Conclusion: TEAM as a Value-Based Catalyst
The CMS TEAM Model represents one of the most significant shifts in Medicare payment strategy in recent years. By holding hospitals accountable for entire episodes, from surgery through 30 days after discharge — TEAM pushes care coordination and quality improvement front and center.
To succeed, organizations must build technology-enabled, data-driven, partnership-oriented approaches to post-acute care, turning fragmented handoffs into seamless continuums of care.
For SNFs and health systems alike, early strategic alignment with TEAM requirements is not just compliance, it’s a competitive advantage in a value-based future.
Frequently Asked Questions
1. When does TEAM take effect?
The mandatory phase begins January 1, 2026, and will run through December 31, 2030.
2. Which hospitals are required to participate?

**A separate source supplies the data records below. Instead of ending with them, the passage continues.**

-- ==== Sys2Proof/Tests/Slice0.lean ====
section
/-! SUPPORT. Small tests of single definitions and single steps, their expected values taken from
95_test_vectors.md (named in each comment) or worked out by hand from a rule, and for every obligation
with hypotheses a witness that meets them. -/

namespace Sys2Proof.Tests

open Sys2Proof.Machine

set_option Elab.async false

/-! ## Helpers -/

/-- The outcome is a next state with property `p`. -/
def nextSat (o : Host.Outcome State Fault Refusal) (p : State → Bool) : Bool :=
  match o with
  | .next t => p t
  | .fault _ => false
  | .refused _ => false

/-- The outcome is this fault. -/
def faultIs (o : Host.Outcome State Fault Refusal) (f : Fault) : Bool :=
  match o with
  | .next _ => false
  | .fault g => g == f
  | .refused _ => false

theorem exists_next {o : Host.Outcome State Fault Refusal} {p : State → Bool}
    (h : nextSat o p = true) : ∃ t, o = .next t := by
  cases o with
  | next t => exact ⟨t, rfl⟩
  | fault f => simp [nextSat] at h
  | refused r => simp [nextSat] at h

/-- Every command has a next state in every state: engine steps end (30_encoding.md R116). -/
theorem exists_exec (i : Instr) (s : State) : ∃ t, exec i s = .next t := by
  rw [exec_eq]
  unfold engineStep
  split
  · exact ⟨_, rfl⟩
  · exact ⟨_, rfl⟩

/-- Bytes listed from an offset up. -/
def cellsFrom : Nat → List Byte → Memory
  | _, [] => []
  | a, b :: bs => (a, b) :: cellsFrom (a + 1) bs

/-- Reset, with these bytes in DBUF. -/
def withDbuf (bs : List Byte) (s : State) : State := { s with mem := cellsFrom 0x1000 bs }

/-- The "set-1 key" of 95_test_vectors.md in KEY0 to KEY3. -/
def set1 : Quad := { w0 := 0x2BD6459F, w1 := 0x82C5B300, w2 := 0x952C4910, w3 := 0x4881FF48 }

/-- Reset, with the set-1 key in KEY. -/
def keyed : State := { State.reset with key := set1 }

/-- The message of vectors G3 and G6. -/
def msgG3 : List Byte :=
  [0x6B, 0x22, 0x77, 0x37, 0x29, 0x6F, 0x39, 0x3C, 0x80, 0x79, 0x35, 0x3E, 0xDC, 0x87, 0xE2, 0xE8,
   0x05, 0xD2, 0xEC, 0x49, 0xA4, 0xF2, 0xD8, 0xE0]

/-- The operands of vectors G3 and G6. -/
def stateG3 : State :=
  withDbuf msgG3 { keyed with count := 0x38A6F056, fresh := 0x05D2EC49, length := 189 }

/-- The CK of vector G5 in KEY. -/
def keyG5 : State :=
  { State.reset with
    key := { w0 := 0xD3C5D592, w1 := 0x327FB11C, w2 := 0x4035C668, w3 := 0x0AF8C6D1 } }

/-- The SNOW 3G state of rule R203. -/
def snowR203 : SnowGen :=
  { lfsr :=
      { s0 := 0xE003A052, s1 := 0x9241C929, s2 := 0x68D7BF8C, s3 := 0x16BF4C2A
        s4 := 0x8DEF9D70, s5 := 0x32381704, s6 := 0x11DD346A, s7 := 0xE18B81EA
        s8 := 0x77EBD4FE, s9 := 0x57ED9505, s10 := 0x0C33C0EF, s11 := 0x1A037B59
        s12 := 0x97591E82, s13 := 0xA91CCB44, s14 := 0x7B48E04F, s15 := 0x1646644C }
    r1 := 0xC4D71FFD, r2 := 0x90F0B31F, r3 := 0xCC612008 }

/-- The ZUC state of rule R253. -/
def zucR253 : ZucGen :=
  { lfsr :=
      { s0 := 0x747CA0C4, s1 := 0x6259DD0B, s2 := 0x47A94C2B, s3 := 0x3A89C82E
        s4 := 0x32B433FC, s5 := 0x231EA13F, s6 := 0x31711E42, s7 := 0x4CCCE955
        s8 := 0x3FB6071E, s9 := 0x161D3512, s10 := 0x7114B136, s11 := 0x5154D452
        s12 := 0x78C69A74, s13 := 0x4F26BA6B, s14 := 0x3E1B8D6A, s15 := 0x7F08E141 }
    r1 := 0x3512BF50, r2 := 0xA0920453 }

/-- A slot whose three records are valid. -/
def validSlot : Ctx :=
  { kas := { valid := true, keys := .zero }
    snow := { valid := true, gen := snowR203 }
    zuc := { valid := true, gen := zucR253 } }

/-- Reset, with three valid records in the one slot. -/
def loaded : State := { State.reset with ctx := [validSlot] }

/-- An instance with the most slots and the largest DBUF of 00_scope.md R8. -/
def wideParams : Params := { defaultParams with dbufBytes := 61440, nCtx := 16 }

/-- That instance after reset, with valid records in every slot. -/
def wide : State :=
  { State.afterReset wideParams 0 with ctx := List.replicate 16 validSlot }

/-- The command word `w` accepted in state `s`, nothing in store. -/
def launched (w : Word) (s : State) : State := acceptCommand s w

/-! ## WellFormed: an ill-formed term for each check, which the check refuses -/

theorem test_wellFormed_refuses_slot_16 :
    (Instr.kasumiKs 16).wellFormed = false ∧ (Instr.kasumiEnc 16).wellFormed = false ∧
    (Instr.snow3gInit 16).wellFormed = false ∧ (Instr.snow3gGenks 16).wellFormed = false ∧
    (Instr.zucInit 16).wellFormed = false ∧ (Instr.zucGenks 16).wellFormed = false ∧
    (Instr.ctxClear 16).wellFormed = false := by decide

theorem test_wellFormed_admits_slot_15 :
    (Instr.kasumiKs 15).wellFormed = true ∧ (Instr.ctxClear 15).wellFormed = true ∧
    Instr.nop.wellFormed = true := by decide

/-! ## Decode: one word per command, written out in bits from 30_encoding.md R111 and R113
(RSV 20 bits, CTX 4 bits, OP 8 bits), decoded and encoded -/

theorem test_decode_control :
    decode 0b00000000000000000000_0000_00000000#32 = .ok .nop ∧
    decode 0b00000000000000000000_1111_11110000#32 = .ok (.ctxClear 15) := by decide

theorem test_decode_kasumi :
    decode 0b00000000000000000000_0001_00000001#32 = .ok (.kasumiKs 1) ∧
    decode 0b00000000000000000000_1111_00000010#32 = .ok (.kasumiEnc 15) ∧
    decode 0b00000000000000000000_0000_00000011#32 = .ok .kasumiF8 ∧
    decode 0b00000000000000000000_0000_00000100#32 = .ok .kasumiF9 := by decide
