-- ==== Sys2Proof/Word.lean ====
section
/-!
DEFINITION. The word types of the Tsuraso S8 model.  The manual numbers registers, lines, digests and counter
blocks in bits, so they are bit vectors; lengths, counts and addresses of memory cells are natural numbers.
-/
namespace Sys2Proof

/-- One byte (R74, R46). -/
abbrev Byte := BitVec 8
/-- A 32-bit register of BAR0 (R10), or the bits of an FP32 value (R75). -/
abbrev U32 := BitVec 32
/-- A 64-bit quantity, a LO/HI pair (R11). -/
abbrev U64 := BitVec 64
/-- A seed, a counter block or an AES output block (R125). -/
abbrev U128 := BitVec 128
/-- A SHA3-256 digest (R289), kept as its 32 bytes with byte 0 in the most significant place. -/
abbrev Digest := BitVec 256
/-- One 64-byte line (R46), one flit (R67) or one vector register of 16 x 32 bits (R57); byte 0 is the least
significant byte (R74). -/
abbrev Line := BitVec 512
/-- A logical tile, coded as COORD: die [10:8], row [7:4], logical column [3:0] (R258). -/
abbrev TileId := BitVec 11
/-- A compute die, CD0-CD7 (R8). -/
abbrev DieId := BitVec 3

end Sys2Proof
end

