-- ==== Sys2Proof/Machine/Regs.lean ====
section
/-!
DEFINITION. The registers of BAR0 (R10, R12, R461-R465): one constructor per register the manual names, indexed by its
die, tile, stack, stream, queue, ring or port; its fields, reset value, writable and write-1-to-clear bits, and offset.
The four image registers that HIF_IMG_SEL selects (R279) have one copy per image slot.
-/
namespace Sys2Proof.Machine

/-- A register of BAR0 (R465). -/
inductive Reg where
  | glbId
  | glbStatus
  | glbTblset (i : BitVec 3)
  | offCount
  | offAddr (i : BitVec 3)
  | bootStatus
  | bootCtrl
  | bootFwVer
  | bootCfg
  | bootFwDigest (i : BitVec 3)
  | bootCfgDigest (i : BitVec 3)
  | pwrState
  | pwrReq
  | pwrRefuse
  | pwrFault
  | pwrWakeSrc
  | pwrWakeTimeLo
  | pwrWakeTimeHi
  | pwrWakeCnt (i : BitVec 2)
  | pwrIdle
  | pwrWakeTimer
  | pwrTherm
  | pwrThermLim
  | pwrPeakW
  | pwrRefuseAgents
  | pwrEnvActive
  | pwrHostCap
  | pwrVset
  | pwrInputW
  | secLc
  | secLcReq
  | secChallenge (i : BitVec 3)
  | secTokenCtrl
  | secTokenStatus
  | secDbgCtrl
  | secDbgStatus
  | secHalt
  | secKeyslot
  | secAttCtrl
  | secAttNonce (i : BitVec 3)
  | secId (i : BitVec 3)
  | secTokenBuf (i : BitVec 10)
  | secAttBuf (i : BitVec 10)
  | entStatus
  | entCtrl
  | entAlarm
  | entReqSince
  | entReseeds
  | entHostInput
  | hifStatus
  | hifCtrl
  | hifErr
  | hifPolicy
  | hifBar2BaseLo
  | hifBar2BaseHi
  | hifBar2Wrdrop
  | imgSel
  | imgStatus (j : BitVec 2)
  | imgWhere (j : BitVec 2)
  | imgWhereItem (j : BitVec 2)
  | imgNsv
  | imgWrdrop (j : BitVec 2)
  | mbxCmd
  | mbxStatus
  | mbxEvt (i : BitVec 3)
  | mbxData (i : BitVec 6)
  | qCfg (q : BitVec 6)
  | qSqbaseLo (q : BitVec 6)
  | qSqbaseHi (q : BitVec 6)
  | qCqbaseLo (q : BitVec 6)
  | qCqbaseHi (q : BitVec 6)
  | dmaCfg (g : BitVec 5)
  | dmaBaseLo (g : BitVec 5)
  | dmaBaseHi (g : BitVec 5)
  | dmaTail (g : BitVec 5)
  | admCtrl
  | admStatus
  | admNextTag
  | bxtPortStatus (p : BitVec 4)
  | bxtPortRetx (p : BitVec 4)
  | bxtPortDrop (p : BitVec 4)
  | bxtPartnerId (p : BitVec 4) (i : BitVec 2)
  | bxtCfg
  | bxtMember
  | bxtEvents
  | bxtRelLate
  | bxtRejoin
  | bxtMgroup (i : BitVec 6)
  | bxtRoster (i : BitVec 14)
  | ptpStatus
  | ptpTimeLo
  | ptpTimeHi
  | ptpRelMargin
  | ptpPpsInLo
  | ptpPpsInHi
  | echoCtrl
  | echoStatus
  | echoSeqLo
  | echoSeqHi
  | echoTailLo
  | echoTailHi
  | echoDrainLo
  | echoDrainHi
  | echoReplayEndLo
  | echoReplayEndHi
  | echoRingMib
  | echoRestore
  | echoJob
  | fltCtrl
  | fltStatus
  | fltRec
  | fltRecStepLo
  | fltRecStepHi
  | fltCkptGen
  | fltCkptStepLo
  | fltCkptStepHi
  | fltCount
  | fltLastMs
  | fltLostLo
  | fltLostHi
  | fltSelftest
  | fltOtp
  | fltMc
  | tileId (t : TileId)
  | tileStatus (t : TileId)
  | tileErr (t : TileId)
  | tileBeatLo (t : TileId)
  | tileBeatHi (t : TileId)
  | tilePc (t : TileId)
  | tileEcc (t : TileId)
  | tileEccAddr (t : TileId)
  | tileFlitRetry (t : TileId)
  | tileSpmAddr (t : TileId)
  | tileSpmData (t : TileId)
  | utileId (d : DieId) (r : BitVec 4)
  | utileStatus (d : DieId) (r : BitVec 4)
  | utileErr (d : DieId) (r : BitVec 4)
  | utileBeatLo (d : DieId) (r : BitVec 4)
  | utileBeatHi (d : DieId) (r : BitVec 4)
  | utilePc (d : DieId) (r : BitVec 4)
  | utileEcc (d : DieId) (r : BitVec 4)
  | utileEccAddr (d : DieId) (r : BitVec 4)
  | utileFlitRetry (d : DieId) (r : BitVec 4)
  | utileSpmAddr (d : DieId) (r : BitVec 4)
  | utileSpmData (d : DieId) (r : BitVec 4)
  | dieRowmap (d : DieId) (r : BitVec 4)
  | syncCnt (c : BitVec 13)
  | syncFault (d : DieId)
  | hbmStatus (k : BitVec 5)
  | hbmErr (k : BitVec 5)
  | hbmCeCount (k : BitVec 5)
  | hbmErrAddrLo (k : BitVec 5)
  | hbmErrAddrHi (k : BitVec 5)
  | hbmSpare0 (k : BitVec 5)
  | hbmSpare1 (k : BitVec 5)
  | d2dStat (d : DieId) (l : BitVec 2)
  | d2dRetry (d : DieId) (l : BitVec 2)
  | pgvCtrl (d : DieId)
  | pgvStatus (d : DieId)
  | pgvFault (d : DieId)
  | pgvBeatrate (d : DieId)
  | pgvDroopCount (d : DieId)
  | pgvHoldNsLo (d : DieId)
  | pgvHoldNsHi (d : DieId)
  | pgvHlateCount (d : DieId)
  | pgvTj (d : DieId)
  | cgsStatus (d : DieId)
  | cgsPending (d : DieId)
  | cgsFault (d : DieId)
  | cgsSeed (d : DieId) (n : BitVec 4) (w : BitVec 2)
  | svdFault (d : DieId)
  | svcCtrl (n : BitVec 9)
  | svcResult (n : BitVec 9)
  | svcPosLo (n : BitVec 9)
  | svcPosHi (n : BitVec 9)
  | svcSeed (n : BitVec 9) (w : BitVec 2)
  | svcInvT (n : BitVec 9)
  | svcC (n : BitVec 9)
  | svcTopP (n : BitVec 9)
  | svcFilt (n : BitVec 9)
  | svcPenPtrLo (n : BitVec 9)
  | svcPenPtrHi (n : BitVec 9)
  | svcKvPtrLo (n : BitVec 9)
  | svcKvPtrHi (n : BitVec 9)
  | svcHostTmo (n : BitVec 9)
  | svcYSel (n : BitVec 9)
  | svcM (n : BitVec 9)
  | svcS (n : BitVec 9)
  | feCfg (d : DieId)
  | feLoadStatus (d : DieId)
  | feConflictCount (d : DieId)
  | feConflictTgt (d : DieId)
  | feConflictSrc (d : DieId)
  | feZeroed (d : DieId)
  | feLoadRec (d : DieId)
  | feRot (d : DieId)
  | feSweepLo (d : DieId)
  | feSweepHi (d : DieId)
  | feFault (d : DieId)
  | rsCfg (d : DieId)
  | rsXchgE (d : DieId)
  | rsA0 (d : DieId)
  | rsC0 (d : DieId)
  | rsDt (d : DieId)
  | rsCs (d : DieId)
  | rsIter (d : DieId)
  | rsParamT (d : DieId)
  | rsParamA (d : DieId)
  | rsParamG (d : DieId)
  | rsTraceInt (d : DieId)
  | rsTraceCount (d : DieId)
  | rsTraceDrop (d : DieId)
  | rsXchgSkip (d : DieId)
  | rsStatus (d : DieId)
  deriving DecidableEq, Repr

/-- A field NAME[hi:lo] of a register (R10). -/
structure Fld where
  hi : Nat
  lo : Nat
  deriving DecidableEq, Repr

/-- The number in a field of a register word (R10). -/
def Fld.get (f : Fld) (w : U32) : Nat := fld w f.hi f.lo

/-- The register word with the field set to the low bits of `v`. -/
def Fld.put (f : Fld) (w : U32) (v : Nat) : U32 := setFld w f.hi f.lo v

Hospitals located in selected Core-Based Statistical Areas (CBSAs) are mandated to participate, with criteria ending prior to voluntary bundled payment models.
3. What procedures does TEAM cover?
TEAM includes coronary artery bypass graft, joint replacement, spinal fusion, surgical hip and femur fracture treatment, and major bowel procedures.
4. Can hospitals choose their post-acute partners?
Yes. Hospitals can design preferred PAC networks based on performance, cost, and quality, creating opportunities for SNFs that demonstrate strong outcomes.
5. How does quality affect payment?
Quality performance influences reconciliation results — high performers may receive bonuses, while lower performers may see reduced reconciliation gains or penalties.